On that note, much of Percy’s writing and thinking about the South over the years has turned out to be prophetic. In a “self-interview” titled “Questions They Never Asked Me,” published in 1977, he held forth at length on most of the major themes of his work, including the possible dystopian future of the nation in general and the South in particular:
I visualize a U.S. a few years from now in which blacks and whites have switched roles. The pissed-off white middle class will abandon suburbia just as they have abandoned the cities, either for the countryside…or to move back to the city…while the blacks move out to [the suburbs]. The only danger is that this happy little switch may not happen fast enough and the young blacks in the city who have little or nothing to lose may say the hell with it and shoot up everything in sight.

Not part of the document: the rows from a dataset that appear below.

theorem keeps_State_markDirty {r0 : State} {s : State} (a : Nat) (hk : Keeps r0 s) : Keeps r0 (State.markDirty s a) := by
  unfold State.markDirty
  (try dsimp only)
  repeat' first
    | with_reducible assumption
    | with_reducible apply keeps_State_updRegion
    | split
    | (with_reducible refine Keeps.lit ?_; first | with_reducible assumption | with_reducible apply keeps_State_updRegion | split)

theorem keeps_State_openPage {r0 s : State} (a : Nat) (hk : Keeps r0 s) : Keeps r0 (s.openPage a) := by
  unfold State.openPage
  dsimp only
  split
  · exact hk.setLanding _ (fun h => Mem.zero_wf _ _ ((memWf_iff s).1 h).1)
  · exact hk

theorem keeps_State_tierWrite {r0 : State} {s : State} (a b : Nat) (hk : Keeps r0 s) : Keeps r0 (State.tierWrite s a b) := by
  unfold State.tierWrite
  repeat' first
    | with_reducible assumption
    | with_reducible apply keeps_State_openPage
    | with_reducible apply keeps_State_locWrite
    | with_reducible apply keeps_State_markDirty
    | split

theorem keeps_State_tierWriteBytes {r0 s : State} (a : Nat) (bs : List Nat) (hk : Keeps r0 s) :
    Keeps r0 (s.tierWriteBytes a bs) := by
  induction bs generalizing s a with
  | nil => exact hk
  | cons b t ih => exact ih (a + 1) (keeps_State_tierWrite a b hk)

theorem keeps_State_markRange {r0 : State} {s : State} (a n : Nat) (hk : Keeps r0 s) : Keeps r0 (State.markRange s a n) := by
  unfold State.markRange
  (try dsimp only)
  repeat' first
    | with_reducible assumption
    | with_reducible apply keeps_State_markDirty
    | (with_reducible refine Keeps.foldl ?_ ?_; intro _ _ _)

theorem keeps_State_openRange {r0 : State} {s : State} (a n : Nat) (hk : Keeps r0 s) : Keeps r0 (State.openRange s a n) := by
  unfold State.openRange
  (try dsimp only)
  repeat' first
    | with_reducible assumption
    | with_reducible apply keeps_State_openPage
    | (with_reducible refine Keeps.foldl ?_ ?_; intro _ _ _)

theorem keeps_State_regionLose {r0 s : State} (a n : Nat) (hk : Keeps r0 s) : Keeps r0 (s.regionLose a n) := by
  unfold State.regionLose
  split
  · exact hk
  · dsimp only
    refine keeps_State_markRange _ _ ?_
    have hd := keeps_State_seed (keeps_State_openRange a n hk)
    split
    · exact hd.setLanding _ (fun h => Mem.lose_wf _ _ _ ((memWf_iff _).1 h).1)
    · exact hd.setDdr _ (fun h => Mem.lose_wf _ _ _ ((memWf_iff _).1 h).2.1)
    · exact hd.setFlash _ (fun h => Mem.lose_wf _ _ _ ((memWf_iff _).1 h).2.2.1)
    · exact hd.setHost _ (fun h => Mem.lose_wf _ _ _ ((memWf_iff _).1 h).2.2.2)
    · exact hd

theorem keeps_State_tierLose {r0 s : State} (a n k : Nat) (hk : Keeps r0 s) : Keeps r0 (s.tierLose a n k) := by
  induction k generalizing s a n with
  | zero => exact hk
  | succ k ih =>
    unfold State.tierLose
    split
    · exact hk
    · exact ih _ _ (keeps_State_regionLose _ _ hk)

theorem keeps_State_countAccess {r0 : State} {s : State} (cls a n : Nat) (hk : Keeps r0 s) : Keeps r0 (State.countAccess s cls a n) := by
  unfold State.countAccess
  repeat' first
    | with_reducible assumption
    | with_reducible apply keeps_State_addObj
    | split
    | (with_reducible refine Keeps.lit ?_; first | with_reducible assumption | with_reducible apply keeps_State_addObj | split)

theorem keeps_State_countRange {r0 s : State} (cls a n k : Nat) (hk : Keeps r0 s) :
    Keeps r0 (s.countRange cls a n k) := by
  induction k generalizing s a n with
  | zero => exact hk
  | succ k ih =>
    unfold State.countRange
    split
    · exact hk
    · exact ih _ _ (keeps_State_countAccess _ _ _ hk)

theorem keeps_State_countFrame {r0 : State} {s : State} (cls : Nat) (hk : Keeps r0 s) : Keeps r0 (State.countFrame s cls) := by
  unfold State.countFrame
  (try dsimp only)
  repeat' first
    | with_reducible assumption
    | with_reducible apply keeps_State_addObj
    | (with_reducible refine Keeps.foldl ?_ ?_; intro _ _ _)

theorem keeps_State_countHome {r0 : State} {s : State} (g : Region) (n : Nat) (hk : Keeps r0 s) : Keeps r0 (State.countHome s g n) := by
  unfold State.countHome
  repeat' first
    | with_reducible assumption
    | with_reducible apply keeps_State_addObj
    | split

theorem keeps_State_readUnit {r0 : State} {s : State} (q a : Nat) (hk : Keeps r0 s) : Keeps r0 (State.readUnit s q a) := by
  unfold State.readUnit
  (try dsimp only)
  repeat' first
    | with_reducible assumption
    | (with_reducible refine Keeps.lit ?_; first | with_reducible assumption)

theorem keeps_State_updSlot {r0 : State} {s : State} (n : Nat) (f : Slot → Slot) (hk : Keeps r0 s) : Keeps r0 (State.updSlot s n f) := by
  unfold State.updSlot
  (try dsimp only)
  repeat' first
    | with_reducible assumption
    | (with_reducible refine Keeps.lit ?_; first | with_reducible assumption)

theorem keeps_State_updGran {r0 : State} {s : State} (n g : Nat) (f : GranState → GranState) (hk : Keeps r0 s) : Keeps r0 (State.updGran s n g f) := by
  unfold State.updGran
  (try dsimp only)
  repeat' first
    | with_reducible assumption
    | with_reducible apply keeps_State_updSlot
    | (with_reducible refine Keeps.lit ?_; first | with_reducible assumption | with_reducible apply keeps_State_updSlot)

theorem keeps_State_refuseDesc {r0 : State} {s : State} (ctx n : Nat) (r : DescReason) (hk : Keeps r0 s) : Keeps r0 (State.refuseDesc s ctx n r) := by
  unfold State.refuseDesc
  repeat' first
    | with_reducible assumption
    | with_reducible apply keeps_State_setObj
    | with_reducible apply keeps_State_refuse

theorem keeps_State_installDesc {r0 : State} {s : State} (ctx n x : Nat) (hk : Keeps r0 s) : Keeps r0 (State.installDesc s ctx n x) := by
  unfold State.installDesc
  (try dsimp only)
  repeat' first
    | with_reducible assumption
    | (with_reducible refine Keeps.lit ?_; first | with_reducible assumption)

theorem keeps_descCreate {r0 : State} {s : State} (path ctx : Nat) (hk : Keeps r0 s) : Keeps r0 (descCreate s path ctx) := by
  unfold descCreate
  (try dsimp only)
  repeat' first
    | with_reducible assumption
    | with_reducible apply keeps_State_refuseDesc
    | with_reducible apply keeps_State_setObj
    | with_reducible apply keeps_State_installDesc
    | split
    | (with_reducible refine Keeps.lit ?_; first | with_reducible assumption | with_reducible apply keeps_State_refuseDesc | with_reducible apply keeps_State_setObj | with_reducible apply keeps_State_installDesc | split)

theorem keeps_descDestroy {r0 : State} {s : State} (ctx n : Nat) (hk : Keeps r0 s) : Keeps r0 (descDestroy s ctx n) := by
  unfold descDestroy
  (try dsimp only)
  repeat' first
    | with_reducible assumption
    | split
    | (with_reducible refine Keeps.lit ?_; first | with_reducible assumption | split)

theorem keeps_c6Flush {r0 : State} {s : State} (ctx : Nat) (hk : Keeps r0 s) : Keeps r0 (c6Flush s ctx) := by
  unfold c6Flush
  (try dsimp only)
  repeat' first
    | with_reducible assumption
    | with_reducible apply keeps_State_setObj
    | with_reducible apply keeps_State_updCtx
    | (with_reducible refine Keeps.lit ?_; first | with_reducible assumption | with_reducible apply keeps_State_setObj | with_reducible apply keeps_State_updCtx)

theorem keeps_c6FlushComplete {r0 : State} {s : State} (ctx : Nat) (hk : Keeps r0 s) : Keeps r0 (c6FlushComplete s ctx) := by
  unfold c6FlushComplete
  (try dsimp only)
  repeat' first
    | with_reducible assumption
    | with_reducible apply keeps_State_setObj
    | with_reducible apply keeps_State_updCtx
    | split
    | (with_reducible refine Keeps.lit ?_; first | with_reducible assumption | with_reducible apply keeps_State_setObj | with_reducible apply keeps_State_updCtx | split)

theorem keeps_winset {r0 : State} {s : State} (sh : Shell) (hk : Keeps r0 s) : Keeps r0 (winset s sh) := by
  unfold winset
  (try dsimp only)
  repeat' first
    | with_reducible assumption
    | (with_reducible refine keeps_State_dispatchNow ?_ ?_; intro _; try dsimp only)
    | with_reducible apply keeps_State_updData
    | (with_reducible refine Ends.error ?_)
    | (with_reducible refine Ends.pass ?_; try dsimp only)
    | split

There is a slight chance, maybe one in a hundred, that blacks and whites may learn the best of each other rather than the worst.
As his biographer Tolson noted, much of Percy’s worldview had its roots in his youth — and his family’s history — in Birmingham, where the “charged symbolic encounter between an archetypal ‘Old South’ family and a prototypical ‘New South’ city…played a crucial role in shaping [his] character and imagination.”
An early product of the suburban New South, Tolson assessed, Percy had seen southern manners acted out in their most baroque form. In the country club subdivision of Birmingham, he got his first intimations of alienation and rootlessness, the conditions that would later engage his philosophical and literary interest. As an impressionable boy, Percy had seen a world where politeness and façade could quite literally drive a person to despair and suicide, even as that person maintained the pretense of happiness and fulfillment.
In the end, of course, it was Percy himself who said it best, for himself and others who lived — and who live still — in the chaotic and disaffected age from which his writing sprang. Asked by an interviewer to reflect on his objective as a writer, and the purpose of art in general, he had a ready reply.
“My theory is that the purpose of art is to transmit universal truths of a sort, but of a particular sort, that in art, whether it’s poetry, fiction or painting, you are telling the reader or listener or viewer something he already knows, but which he doesn’t quite know that he knows, so that in the action of communication he experiences a recognition, a feeling that he has been there before…. And so, what the artist does, or tries to do, is simply to validate the human experience, and to tell people the deep human truths which they already unconsciously know.”